• RECORD EXTRACTS:
-- ==== Sys2Proof/Machine/Package.lean ====
section
/-! DEFINITION. The package level: resets and boot (R54, R309, R311, R345), the ladders of engines, banks and channels (R138, R201, R202,
R256, R310 to R313), storage errors of the core (R150, R151), machine check and dump (R314 to R316), attestation (R318), the clock
(R319), Prism (R214), what the host reads (R307). -/

namespace Sys2Proof.Machine

/-! ### Engines (R201, R202) -/

/-- The ladder. -/
def engineLadder : List (BitVec 8) := [0x1F, 0x1E, 0x14, 0x00]

/-- The highest step at or below `b` whose classes all passed. -/
def ladderStep (b : BitVec 8) (pass : BitVec 5) : BitVec 8 :=
  (engineLadder.find? fun t => t &&& ~~~b == 0 && t &&& ~~~(pass.setWidth 8) == 0).getD 0

def State.setEngine (s : State) (e : Fin 16) (g : Engine) : State := { s with cl := { s.cl with engines := s.cl.engines.set e.val g e.isLt } }

/-- ENGINE_MARGIN_TEST (R202): the engine takes no new records; the new bitmap waits for its installation. At most one engine of the cluster
is under test. The test at power-on finds the bitmap that stage 5 of boot writes (R309), and posts a demotion (R312). -/
def execEngineMarginTest (e : Fin 16) (pass : BitVec 5) (s : State) : Out :=
  let g := s.cl.engines.get e
  if s.pk.stage = 4 then
    let old := s.pk.flashEng.get e
    let b := ladderStep old pass
    let s := (s.modPk fun p => { p with flashEng := p.flashEng.set e.val b e.isLt }).testedEngine e.val
    .next (if b = old then s else s.service 2 (s.clusterAddr + e.val * 2 ^ 24) (b.setWidth 64))
  else if g.state = 2 then .next (s.testedEngine e.val)
  else if g.state ≠ 0 ∨ (s.cl.engines.any fun (x : Engine) => x.state == 1) = true then .next s
  else .next (s.setEngine e { g with state := 1, next := some (ladderStep g.bmap pass) })

/-- The engine whose installation is due: its queued operations have retired and no context of the cluster is in Mirror service. -/
def State.installDue (s : State) : Option (Fin 16 × BitVec 8) :=
  if (List.finRange 5).any fun c => (s.ctx c).mirrorAct then none
  else (List.finRange 16).findSome? fun e =>
    let g := s.cl.engines.get e
    if g.queued = 0 then g.next.map fun b => (e, b) else none

/-- An engine of this cluster takes a bitmap (R202, R311 to R313): flash first. An installation counts whatever it changes; a bitmap kept is a
test passed. -/
def State.install (s : State) (e : Fin 16) (b : BitVec 8) : State :=
  let g := s.cl.engines.get e
  let s := s.modPk fun p => { p with flashEng := p.flashEng.set e.val b e.isLt }
  let tests := if b = g.bmap ∧ g.tests ≠ BitVec.allOnes 16 then g.tests + 1 else g.tests
  let s := s.setEngine e { g with state := if b = 0 then 2 else 0, bmap := b, next := none, tests := tests }
  let s := { s with cl := { s.cl with install := s.cl.install + 1 } }
  let s := if b = g.bmap then s else s.service 2 (s.clusterAddr + e.val * 2 ^ 24) (b.setWidth 64)
  s.changed.testedEngine e.val

/-- An engine of another cluster takes a bitmap at or below its own on the ladder. -/
def State.installElse (s : State) (a : EngineAt) : State :=
  let n := engineNo a.die a.cluster a.engine
  let old := s.pk.engineOf n
  if s.otherCluster a.die a.cluster && engineLadder.contains a.bmap && a.bmap &&& ~~~old == 0 && a.bmap != old then
    let s := s.modPk fun p => { p with engElse := putAt 0x1F p.engElse n a.bmap }
    (s.serviceAt a.die.toNat 2 (a.cluster.toNat * 2 ^ 52 + a.engine.val * 2 ^ 24) (a.bmap.setWidth 64)).changed
  else s

/-- BITMAP_INSTALL (R202, R313): the installation that is due. -/
def execBitmapInstall (s : State) : Out :=
  match s.installDue with
  | none => .next s
  | some (e, b) => .next (s.install e b)

/-! ### Scratchpad banks (R138, R310) -/

/-- The address of a bank of this core in a service record (R312). -/
def State.bankAddr (s : State) (b : Fin 24) : Nat := s.coreAddr + b.val * 2 ^ 40

/-- BANK_MARGIN_TEST (R310): a failure leaves a demotion pending; at power-on it goes to flash, whence stage 5 of boot writes it (R309), and is posted
(R312). -/
def execBankMarginTest (b : Fin 24) (pass : Bool) (s : State) : Out :=
  if s.pk.stage = 4 then
    let x := s.pk.flashBank.get b
    let s := s.testedBank b.val
    .next (if pass ∨ 2 ≤ x.toNat then s
      else (s.modPk fun p => { p with flashBank := p.flashBank.set b.val (x + 1) b.isLt }).service 3 (s.bankAddr b) ((x + 1).setWidth 64))
  else
    let s := s.testedBank b.val
    if pass ∨ s.core.banks.get b = 2 ∨ s.core.demotions.contains b.val = true then .next s
    else .next (s.modCore fun k => { k with demotions := k.demotions ++ [b.val] })

/-- The storage that the next step of a bank maps out: its upper half, then its lower half. -/
def State.demoted (s : State) (b : Fin 24) : Nat := b.val * 0x10000 + (if s.core.banks.get b = 0 then 0x8000 else 0)

/-- No enabled ring and no window overlaps the storage (R138). -/
def State.demotionDue (s : State) (b : Fin 24) : Bool :=
  let a := s.demoted b
  s.core.demotions.contains b.val &&
    !((List.finRange 32).any fun n => (s.ring n).en && rangesMeet a 0x8000 ((s.ring n).base.toNat * 256) ((s.ring n).slots * (s.ring n).bytes)) &&
    !((List.finRange 4).any fun c => rangesMeet a 0x8000 (s.core.spBase c * 256) (s.core.spLen c * 256))

/-- A bank of this core takes the next step down (R138, R311 to R313). -/
def State.demoteBank (s : State) (b : Fin 24) : State :=
  let x := s.core.banks.get b + 1
  let s := s.modPk fun p => { p with flashBank := p.flashBank.set b.val x b.isLt }
  let s := s.modCore fun k => { k with banks := k.banks.set b.val x b.isLt, demotions := k.demotions.filter (· != b.val) }
  (s.service 3 (s.bankAddr b) (x.setWidth 64)).changed

/-- A bank of another core takes the next step down. -/
def State.demoteElse (s : State) (k : CoreAt) (b : Fin 24) : State :=
  let n := bankNo k b
  let x := s.pk.bankOf n + 1
  if s.otherCore k && decide (x ≤ 2) then
    let s := s.modPk fun p => { p with bankElse := putAt 0 p.bankElse n x }
    (s.serviceAt k.die.toNat 3 (k.cluster.toNat * 2 ^ 52 + k.core.toNat * 2 ^ 48 + b.val * 2 ^ 40) (BitVec.ofNat 64 x)).changed
  else s

/-- BANK_DEMOTION_APPLY (R138, R311 to R313): once nothing overlaps the storage. -/
def execBankDemotionApply (b : Fin 24) (s : State) : Out := .next (if s.demotionDue b then s.demoteBank b else s)

/-! ### Channels (R256, R310) -/

/-- The state of a channel in flash. -/
def Package.flashChan (p : Package) (ch : BitVec 6) : Nat :=
  let i := 2 * (ch.toNat % 32)
  fieldOf (if ch.toNat < 32 then p.flashChan0 else p.flashChan1) (i + 1) i

/-- A margin test of a channel at power-on (R309): a failure goes to flash. -/
def Package.testChannel (p : Package) (ch : BitVec 6) : Package :=
  let i := 2 * (ch.toNat % 32)
  match testedTo (p.flashChan ch) with
  | some x => if ch.toNat < 32 then { p with flashChan0 := withField p.flashChan0 (i + 1) i x } else { p with flashChan1 := withField p.flashChan1 (i + 1) i x }
  | none => p

/-- CHANNEL_MARGIN_TEST (R310): a failure at full derates the channel, one at derated makes it retire pending, which is posted (R312). -/
def execChannelMarginTest (ch : BitVec 6) (pass : Bool) (s : State) : Out :=
  if s.pk.stage = 4 then
    let old := s.pk.flashChan ch
    let s := s.testedChannel ch.toNat
    .next (if pass then s
      else if old = 1 then (s.modPk fun p => p.testChannel ch).service 4 (ch.toNat * 2 ^ 32) 3
      else s.modPk fun p => p.testChannel ch)
  else
    let s := s.testedChannel ch.toNat
    .next (match (if pass then none else testedTo (s.dm.chanState ch.toNat)) with | some x => s.moveChannel ch x | none => s)

/-- CHANNEL_RETIRE (R256). -/
def execChannelRetire (ch : BitVec 6) (s : State) : Out := .next (s.moveChannel ch 2)

/-- Another core is retired (R313). -/
def State.retireElse (s : State) (k : CoreAt) : State :=
  let n := clusterNo k.die k.cluster * 8 + k.core.toNat
  if s.otherCore k && !s.pk.coreElse.contains n then (s.modPk fun p => { p with coreElse := p.coreElse ++ [n] }).changed else s

/-- Other cores hold `n` entries of a controller, which with those of this core are at most 64 of a kind (R308). -/
def State.holdElse (s : State) (k : Fin 8) (subs : Bool) (n : Nat) : State :=
  if n + s.entriesOf k.val subs ≤ 64 then s.modPk fun p => { p with entryElse := putAt 0 p.entryElse (entryNo k.val subs) n } else s

/-- A unit of another cluster, core or die takes a step, which Lantern counts (R311 to R313). -/
def State.stepElse (s : State) (u : UnitStep) : State :=
  match u with
  | .engine a => s.installElse a
  | .bank k b => s.demoteElse k b
  | .channel die ch x => s.moveElse die ch x
  | .core k => s.retireElse k
  | .entries k subs n => s.holdElse k subs n
  | .ring fid k n cfg =>
    if fid = s.fi.fid ∧ k.die = s.core.die ∧ k.cluster = s.core.cluster ∧ k.core = s.core.core then s
    else s.modPk fun p => { p with ringElse := putAt 0 p.ringElse (ringNo fid k.die k.cluster.toNat k.core.toNat n) cfg }
  | .task i t => s.taskStep i t
  | .qwait job on => s.modFi fun f => { f with qwaitElse := if on then job :: f.qwaitElse.filter (· != job) else f.qwaitElse.filter (· != job) }

/-! ### Rounds (R310) -/

/-- MARGIN_ROUND (R310): a round starts while tests are enabled and none runs. It tests the engines of the cluster, the banks of the core and the
channels of the die that are not retired; those elsewhere are tested alongside (log 38). -/
def execMarginRound (s : State) : Out :=
  if !s.pk.marginEn || s.pk.roundOn then .next s
  else
    let eng := ((List.finRange 16).filter fun e => (s.cl.engines.get e).state != 2).map (·.val)
    let bank := ((List.finRange 24).filter fun b => s.core.banks.get b != 2).map (·.val)
    let chan := (List.range 64).filter fun c => (testedTo (s.dm.chanState c)).isSome
    .next (s.modPk fun p => { p with roundOn := true, roundAt := p.lcyc.toNat, roundEng := eng, roundBank := bank, roundChan := chan }).endRound

/-- What a test made now finds of a unit: engines 0 to 15, banks from 16, channels from 40. -/
def State.found (s : State) (unit : Nat) : BitVec 5 := Config.freeMargin s.pk.lcyc.toNat unit

/-- The tests that Lantern makes next: one engine at a time, in engine order (R310). -/
def State.testEvents (s : State) : List Event :=
  let eng (e : Nat) : Event := .engineMarginTest (fin16 (BitVec.ofNat 4 e)) (s.found e)
  let bank (b : Nat) : Event := .bankMarginTest ⟨b % 24, Nat.mod_lt _ (by omega)⟩ (bitAt (s.found (16 + b)) 0)
  let chan (c : Nat) : Event := .channelMarginTest (BitVec.ofNat 6 c) (bitAt (s.found (40 + c)) 0)
  (if s.cl.engines.any fun (x : Engine) => x.state == 1 then [] else (s.pk.roundEng.take 1).map eng) ++
    ((s.pk.extraBank ++ s.pk.roundBank).take 1).map bank ++ ((s.pk.extraChan ++ s.pk.roundChan).take 1).map chan

/-! ### Storage errors of the core (R150, R151) -/

/-- A core error event for Lantern (R151). A bank that it names is tested (R310); from such events Lantern decides whether to retire the core, by a
policy that is free (log 101). -/
def State.coreEvent (s : State) (fixed : Bool) (kind unit : Nat) : State :=
  let s := s.tell (.core fixed kind unit)
  let (n, s) := s.stamp
  let s := if !s.core.retired && Config.freeBit n 0 then (s.modCore fun k => { k with retired := true }).changed else s
  if kind = 1 then s.oweBank unit else s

• TRY IT: The first line of the listing above through the line containing "def ladderStep (b": print exactly that, both ends included.

• TASK RESPONSE:
-- ==== Sys2Proof/Machine/Package.lean ====
section
/-! DEFINITION. The package level: resets and boot (R54, R309, R311, R345), the ladders of engines, banks and channels (R138, R201, R202,
R256, R310 to R313), storage errors of the core (R150, R151), machine check and dump (R314 to R316), attestation (R318), the clock
(R319), Prism (R214), what the host reads (R307). -/

namespace Sys2Proof.Machine

/-! ### Engines (R201, R202) -/

/-- The ladder. -/
def engineLadder : List (BitVec 8) := [0x1F, 0x1E, 0x14, 0x00]

/-- The highest step at or below `b` whose classes all passed. -/
def ladderStep (b : BitVec 8) (pass : BitVec 5) : BitVec 8 :=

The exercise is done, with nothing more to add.